What makes this a non-trivial rant is that there is significant cost to extra complexity. In my experience, only the most adept of the technical team would be able to transcribe such a formula without error. Others not directly familiar with the context, such as managers or computer programmers, are prone to transcription errors. But, most perversely, if I were to see such a formula presented by an intermediary – say, for example, as part of a computer program – I would assume strongly that a transcription error had been made because the logic of the formula fails the “sanity test”.

Much as I admire maths, a Basel implementation is fraught with thousands of small hurdles (OK and big ones), and we owe it to the business community to adopt pragmatic standards.    

An important basic concept in default analytics is “exposed to risk” by which we mean risk of going into default unless otherwise specified (one might otherwise be studying risk/propensity of churn, cross-sell etc.)

Abbreviated ETR in this note but AFAIK this isn’t common so won’t be added to the abbreviations list.

Often probabilities are estimated by dividing the number of events that did happen by the number of events that could have happened, and ETR is basically that italicised bit i.e. the denominator of the fraction. The ‘hazards’ and risk PDs of default analytics are just special cases of this situation.

A typical setting is when building an Application PD model: the modelling mart will have some number of accounts that started out at open date (MOB=0), and a certain target OW of (say) 24 months; at the simplest level all the accounts are ETR of going into default within the OW.

However, if account #1 opened only 18 months ago and is still not in default, then although it has been ETR for 18 months, it hasn’t been ETR for 24 months and is not quite the same unit of modelling information as an older account #2 that did survive 24 months. Account #1 has reached the horizon and is said to have been censored. Model builders wouldn’t normally be dealing with these out-of-time (OOT) cases because, knowing that 24 months OW was the target, they would have chosen a sample window (SW) that was at least 24 months before the horizon in its entirety.

But what about account #3 that opened 30 months ago but closed good, i.e. without ever going into default, at MOB=18? Account #3, like account #1, was only ETR for 18 months and is not quite like account #2. There was no way it could have contributed a default event for MOB=19-24 as it was not ETR for 19-24.

That segues into the closed good in vs closed good out discussion AWML but meanwhile opinions and contributions would be welcome from those who have views on the issues. People who study mortality risk have similar issues whereby, for example, they study all individuals for a certain time window. People may emigrate and so be ETR for only a portion of the TW, because one can’t reliably trace their subsequent mortality (survive or die?) in another country. But, you don’t assume they survive (or die); rather you use their information appropriately with respect to their lesser overall ETR.

Because application modelling is longitudinal, the focus is on the first default, so ETR is mostly a matter of the account still being open and not ever having previously been in default. For behavioural modelling which is essentially cross-sectional, there is the additional issue of whether an account is ETR of fresh default or whether it is still included in some previous default episode – link to the re-ageing issue AWML.

There may be subleties in the ETR concept, such as deceased account holders, dormant accounts – are these ETR? Or in a product like reverse mortgage, is there a default risk at all?

As mentioned in this thread, the predictive power of Application PDs decay with time. Thinking in a cross-sectional Basel mode, we look at all the accounts in a portfolio as of this month. If an App PD is available for an account, it will have more predictive power if it is a recent one (i.e. account has low MOB) than if it is an old one (i.e. account has high MOB).

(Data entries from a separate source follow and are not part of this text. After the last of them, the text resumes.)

-- ==== Sys2Proof/Laws/Ops.lean ====
section
/-! SUPPORT. What each shared operation can do, said once. -/

namespace Sys2Proof.Machine

theorem faulted_iff (d : DigestState) : d.faulted = true ↔ d.fcause ≠ 0 := by simp [DigestState.faulted]

theorem faulted_eq_false_iff (d : DigestState) : d.faulted = false ↔ d.fcause = 0 := by simp [DigestState.faulted]

/-- The check that comes first, on a faulted engine (R134 step 1). -/
theorem unlessFaulted_faulted {s : State} (h : s.fcause ≠ 0) (o : Result) : s.unlessFaulted o = .next (s.respond 0) := by
  simp [State.unlessFaulted, (faulted_iff _).2 h]

/-- The check that comes first, on an unfaulted engine. -/
theorem unlessFaulted_clear {s : State} (h : s.fcause = 0) (o : Result) : s.unlessFaulted o = o := by
  simp [State.unlessFaulted, (faulted_eq_false_iff _).2 h]

/-- A command that executed and left no fault answers `OK` (R66). -/
theorem complete_clear (s : State) {d : DigestState} (h : d.fcause = 0) (x : Payload) :
    s.complete d x = .next { s with toDigestState := d, responses := s.responses ++ [packRsp 0 x] } := by
  simp [State.complete, State.withDigest, State.respond, DigestState.status, h]

/-- A faulted engine's answer to any command (R134 step 1). -/
theorem exec_faulted (i : Instr) {s : State} (h : s.fcause ≠ 0) : exec i s = .next (s.respond 0) := by
  cases i <;> exact unlessFaulted_faulted h _

/-- All a step can do: hold, take a hardware reset, or run the next command. -/
theorem step_cases {s t : State} (h : step s = .next t) :
    (s.inputs = [] ∧ t = s) ∨ (∃ rest, s.inputs = .rst :: rest ∧ t = s.hardwareReset rest) ∨
      ∃ w rest, s.inputs = .cmd w :: rest ∧ exec (decode w) (s.acceptCmd rest) = .next t := by
  unfold step at h
  split at h
  · next h0 => exact .inl ⟨h0, by cases h; rfl⟩
  · next rest h0 => exact .inr (.inl ⟨rest, h0, by cases h; rfl⟩)
  · next w rest h0 => exact .inr (.inr ⟨w, rest, h0, h⟩)

/-- The step of a command, from the head of the host's list. -/
theorem step_cmd {s : State} {w : Cmd} {rest : List Input} (h : s.inputs = .cmd w :: rest) :
    step s = exec (decode w) (s.acceptCmd rest) := by
  simp [step, h]

end Sys2Proof.Machine
end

The connection with MOB is not absolute as, for certain products, there can be a re-assessment of application information at some later time in the account history such as an application for a limit increase. i.e. the real point is “how old is the application information and the assessment of the PD”.

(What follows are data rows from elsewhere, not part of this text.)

theorem test_decode_short_bytes : decodeBytes [0x01, 0x02] = .error (.tooShort 2) := by decide

/-- The canonical words of programs P2, P5 (95 section 3). -/
theorem test_encode_words :
    serialOf (encode (.update [0x68, 0x65, 0x6c, 0x6c])) = [0x23, 0x68, 0x65, 0x6c, 0x6c, 0, 0, 0, 0, 0, 0, 0, 0, 0, 0, 0, 0] ∧
      serialOf (encode (.update foxTail)) = 0x5b :: (foxTail ++ [0, 0, 0, 0, 0]) ∧
      serialOf (encode (.new 0xdeadbeef)) = [0x01, 0xef, 0xbe, 0xad, 0xde, 0, 0, 0, 0, 0, 0, 0, 0, 0, 0, 0, 0] := by
  decide +kernel

/-! ### Arithmetic and mix functions: the tables of 43_mix_functions.md and 95 sections 2.1, 2.2 -/

theorem test_rotl64 : rotl64 0x0123456789abcdef 27 = 0x3c4d5e6f78091a2b ∧ rotl64 0x0123456789abcdef 31 = 0xc4d5e6f78091a2b3 ∧
    rotl64 0x0123456789abcdef 33 = 0x13579bde02468acf ∧ rotl64 0x8000000000000000 33 = 0x0000000100000000 := by decide

theorem test_arithmetic_corners : add64 0xffffffffffffffff 1 = 0 ∧ mul64 0xffffffffffffffff C1 = 0x783c846eeebdac2b ∧
    mul64 2 C1 = 0x0f86f7222284a7aa ∧ shr64 0x8000000000000000 33 = 0x40000000 := by decide

theorem test_le64 : le64 [0x68, 0x65, 0x6c, 0x6c] = 0x6c6c6568 ∧ le64 [0x80] = 0x80 ∧ le64 [] = 0 ∧
    le64 (counting 0 8) = 0x0706050403020100 ∧
    le64Bytes 0x629942693e10f867 = [0x67, 0xf8, 0x10, 0x3e, 0x69, 0x42, 0x99, 0x62] := by decide

theorem test_mixK1 : mixK1 0x0123456789abcdef = 0xe7d7c9c5f3d28bf1 ∧ mixK1 0x6c6c6568 = 0xcebd64d8db31fd75 ∧
    mixK1 0xffffffffffffffff = 0x11cc7f70ecdb6e49 := by decide

theorem test_mixK2 : mixK2 0x0123456789abcdef = 0x839e380db8a75867 ∧ mixK2 0x0f0e0d0c0b0a0908 = 0xc541f873a7aec42d ∧
    mixK2 0x8000000000000000 = 0x114253d500000000 := by decide

theorem test_blockMix : blockMix (0, 0) 0 0 = (0x52dce729, 0x1d699de82) ∧
    blockMix (0x0123456789abcdef, 0xfedcba9876543210) 0x1111111111111111 0x2222222222222222 =
      (0x7d140475d27be898, 0x24d9f7aefe1d6392) := by decide

theorem test_fmix64 : fmix64 1 = 0xb456bcfc34c2cb2c ∧ fmix64 0x0123456789abcdef = 0x87cbfbfe89022cea ∧
    fmix64 0x8000000000000000 = 0x8f780810af31a493 := by decide

theorem test_tailWords : tailWords (counting 0x80 1) = (0x80, 0) ∧ tailWords (counting 0x80 8) = (0x8786858483828180, 0) ∧
    tailWords (counting 0x80 9) = (0x8786858483828180, 0x88) ∧
    tailWords (counting 0x80 15) = (0x8786858483828180, 0x008e8d8c8b8a8988) := by decide

theorem test_tailMix : tailMix (0xef7ef36e84b36d66, 0x20112c4dac59411d) foxTail = (0x515233ebf2a47c15, 0x106ea6d665619948) := by
  decide

/-! ### Digests: the source's vectors S1, S2 (95 section 1.1) and derived ones (sections 2.4, 2.7, 2.8) -/

theorem test_digest_S1 : digestOf 0 [0x68, 0x65, 0x6c, 0x6c] = (0x629942693e10f867, 0x92db0b82baeb5347) := by decide +kernel

theorem test_digest_S2 : digestOf 0 (foxBlock0 ++ foxBlock1 ++ foxTail) = (0xe34bbc7bbc071b6c, 0x7a433ca9c49a9347) := by
  decide +kernel

theorem test_digest_high_bytes : digestOf 0 (counting 0x80 15) = (0xbb937a52524704b9, 0xc1a40099b8dce921) := by decide +kernel

theorem test_digest_seed_top_bit :
    digestOf 0x80000000 [0x68, 0x65, 0x6c, 0x6c] = (0xd8c077be38a869d3, 0x7f29762cb01a361f) := by decide +kernel

theorem test_digest_48_bytes : digestOf 0 (counting 0 48) = (0x4f72bc640c7827f4, 0x29eae183a20480b6) := by decide +kernel

/-- R106's collision across seeds. -/
theorem test_digest_collision : digestBytesOf 1 [] = digestBytesOf 0 [0] := by decide +kernel

theorem test_sign_extension_of_the_seed : widenSeedAs .sign 0x80000000 = 0xffffffff80000000 ∧
    widenSeed 0x80000000 = 0x0000000080000000 := by decide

The reasons for decay of predictive power merely reflect the fact that older information is often less relevant than recent information.

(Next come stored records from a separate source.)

-- ==== Sys2Proof/Decode.lean ====
section
/-! DEFINITION. Decoding a command word and its operand (30_encoding.md R61 to R69) and encoding a command (R61, R65, R70). -/

namespace Sys2Proof

/-- Why a command word is illegal: each reason raises BAD_CMD (R66, R67, R170). -/
inductive BadCmd where
  /-- OP is 0xE or 0xF (R67). -/
  | reservedOp
  /-- NBITS is not zero and the opcode does not use it (R66). -/
  | nonzeroNbits
  /-- ADDR is not zero and the opcode does not use it (R66). -/
  | nonzeroAddr
deriving DecidableEq, Repr

/-- What the decoder answers: a command, or the reason the word is BAD_CMD (R68). -/
inductive Decoded where
  | command (i : Instr)
  | badCmd (why : BadCmd)
deriving DecidableEq, Repr

/-- OP = CMD[3:0] (R61). -/
def opField (cmd : CmdWord) : BitVec 4 := cmd.extractLsb' 0 4

/-- NBITS = CMD[9:4] (R61, R63). -/
def nbitsField (cmd : CmdWord) : BitVec 6 := cmd.extractLsb' 4 6

/-- ADDR = CMD[31:10] (R61, R62). -/
def addrField (cmd : CmdWord) : BitVec 22 := cmd.extractLsb' 10 22

/-- A command that uses neither NBITS nor ADDR: both must be zero (R66, R68). -/
def decodePlain (nbits : BitVec 6) (addr : BitVec 22) (i : Instr) : Decoded :=
  if nbits ≠ 0 then .badCmd .nonzeroNbits else if addr ≠ 0 then .badCmd .nonzeroAddr else .command i

/-- A bit command: ADDR must be zero (R66, R68). NBITS above 57 is checked when the command executes (R63). -/
def decodeBits (addr : BitVec 22) (i : Instr) : Decoded :=
  if addr ≠ 0 then .badCmd .nonzeroAddr else .command i

/-- A byte-access command: NBITS must be zero (R66, R68). ADDR >= N is checked when the command executes (R62). -/
def decodeByte (nbits : BitVec 6) (i : Instr) : Decoded :=
  if nbits ≠ 0 then .badCmd .nonzeroNbits else .command i

/-- The decode of R68, total on every command word; `data` is the operand port, read as R64 says. -/
def decode (cmd : CmdWord) (data : Word) : Decoded :=
  match (opField cmd).toNat with
  | 0 => decodePlain (nbitsField cmd) (addrField cmd) .stat
  | 1 => decodePlain (nbitsField cmd) (addrField cmd) .pnew
  | 2 => decodePlain (nbitsField cmd) (addrField cmd) .prst
  | 3 => decodeBits (addrField cmd) (.add (nbitsField cmd) data)
  | 4 => decodeBits (addrField cmd) (.adds (nbitsField cmd) data)
  | 5 => decodePlain (nbitsField cmd) (addrField cmd) (.uinit data)
  | 6 => decodeBits (addrField cmd) (.read (nbitsField cmd))
  | 7 => decodeBits (addrField cmd) (.reads (nbitsField cmd))
  | 8 => decodeByte (nbitsField cmd) (.brd (addrField cmd))
  | 9 => decodeByte (nbitsField cmd) (.bwr (addrField cmd) (data.setWidth 8))
  | 10 => decodePlain (nbitsField cmd) (addrField cmd) .wpos
  | 11 => decodePlain (nbitsField cmd) (addrField cmd) .plen
  | 12 => decodePlain (nbitsField cmd) (addrField cmd) .rpos
  | 13 => decodePlain (nbitsField cmd) (addrField cmd) .ulenr
  | _ => .badCmd .reservedOp

/-- A command word put together from its three fields: `AAAAAAAAAAAAAAAAAAAAAAnnnnnnoooo` (R61). -/
def commandWord (op : BitVec 4) (nbits : BitVec 6) (addr : BitVec 22) : CmdWord :=
  addr ++ nbits ++ op

/-- The command word and the operand of a command, unused fields and unused DATA zero (R65, R66, R70). -/
def encode : Instr → CmdWord × Word
  | .stat => (commandWord 0x0 0 0, 0)
  | .pnew => (commandWord 0x1 0 0, 0)
  | .prst => (commandWord 0x2 0 0, 0)
  | .add n v => (commandWord 0x3 n 0, v)
  | .adds n v => (commandWord 0x4 n 0, v)
  | .uinit l => (commandWord 0x5 0 0, l)
  | .read n => (commandWord 0x6 n 0, 0)
  | .reads n => (commandWord 0x7 n 0, 0)
  | .brd a => (commandWord 0x8 0 a, 0)
  | .bwr a b => (commandWord 0x9 0 a, b.setWidth 64)
  | .wpos => (commandWord 0xA 0 0, 0)
  | .plen => (commandWord 0xB 0 0, 0)
  | .rpos => (commandWord 0xC 0 0, 0)
  | .ulenr => (commandWord 0xD 0 0, 0)

/-- A row of the opcode map: a word matches it when its bits under `mask` are `bits` (R66). -/
structure OpcodeRow where
  mask : CmdWord
  bits : CmdWord
deriving DecidableEq, Repr

/-- The fourteen masks and matches of R66, in the order of R65. -/
def opcodeTable : List OpcodeRow :=
  [⟨0xFFFFFFFF, 0x0⟩, ⟨0xFFFFFFFF, 0x1⟩, ⟨0xFFFFFFFF, 0x2⟩, ⟨0xFFFFFC0F, 0x3⟩, ⟨0xFFFFFC0F, 0x4⟩,
   ⟨0xFFFFFFFF, 0x5⟩, ⟨0xFFFFFC0F, 0x6⟩, ⟨0xFFFFFC0F, 0x7⟩, ⟨0x000003FF, 0x8⟩, ⟨0x000003FF, 0x9⟩,
   ⟨0xFFFFFFFF, 0xA⟩, ⟨0xFFFFFFFF, 0xB⟩, ⟨0xFFFFFFFF, 0xC⟩, ⟨0xFFFFFFFF, 0xD⟩]

/-- The command word of a command given as one number, bit 0 the least significant bit of CMD; DATA, if the number is that
long, follows CMD at bits 95..32 (R60, R69). -/
def tableCmd (nbits w : Nat) : CmdWord := BitVec.ofNat 32 (w % 2 ^ nbits)

/-- The operand of a command given as one number (see `tableCmd`): zero for the table's 32-bit rows. -/
def tableData (nbits w : Nat) : Word := BitVec.ofNat 64 (w % 2 ^ nbits / 2 ^ 32)

/-- The command the decoder reads from an instruction whose bits are `w`; `none` where it is BAD_CMD. -/
def decodeTableWord (nbits w : Nat) : Option Instr :=
  match decode (tableCmd nbits w) (tableData nbits w) with
  | .command i => some i
  | .badCmd _ => none

end Sys2Proof
end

Some years ago for NNB I studied the decay of the predictive power (measured by Gini) by backtesting on many years of data for various portfolios. The essential output was a graph showing the profile of Gini plotted against MOB. IIRC this showed Gini decaying fairly gently from its maximum in the early months towards lower levels, but still retaining some predictive use even after 3 years. Exact patterns varied between products.

NNB had also developed behavioural prediction models, so I did the same exercise for those Beh PDs. These models concentrated on pure behavioural predictors (dynamic information about recent account performance) rather than the static “application” type predictors. Naturally, with Beh PDs the trend is opposite, in that they start with low predictive power at MOB=1 and ramp up as the behavioural information accumulates. IIRC the ramp up was fast, with the models reaching close to full power within 6-9 MOB. Also, this full power was substantially higher than the full power of the App PDS.

Hence the natural “transition” idea to make the best use of all the information for Basel purposes was implemented as follows:

  • calibrate the App PD for a 12-month OW – because this is the Basel context
  • Beh PDs are built with 12-month OW and so need no calibration
  • form the Basel transition PD as a weighted average of the App PD and the Beh PD
  • i.e. Basel PD = w * App PD + ( 1 – w ) * Beh PD
  • figure the weight w by consulting the previously determined “App decay” and “Beh ramp up” profiles
  • The details of figuring w are not important here but naturally starts out being close to w=1 for accounts that have just opened (MOB=1) and drops fairly rapidly with equal weight (w=0.5) reached after only a few MOB and most of the weight (w=0.2) passing to the Beh PD by 9-12 MOB.
  • One wouldn’t need to be so scientific, and a simple straight-line schedule transitioning from App to Beh over a fixed number of months would be good enough for most purposes.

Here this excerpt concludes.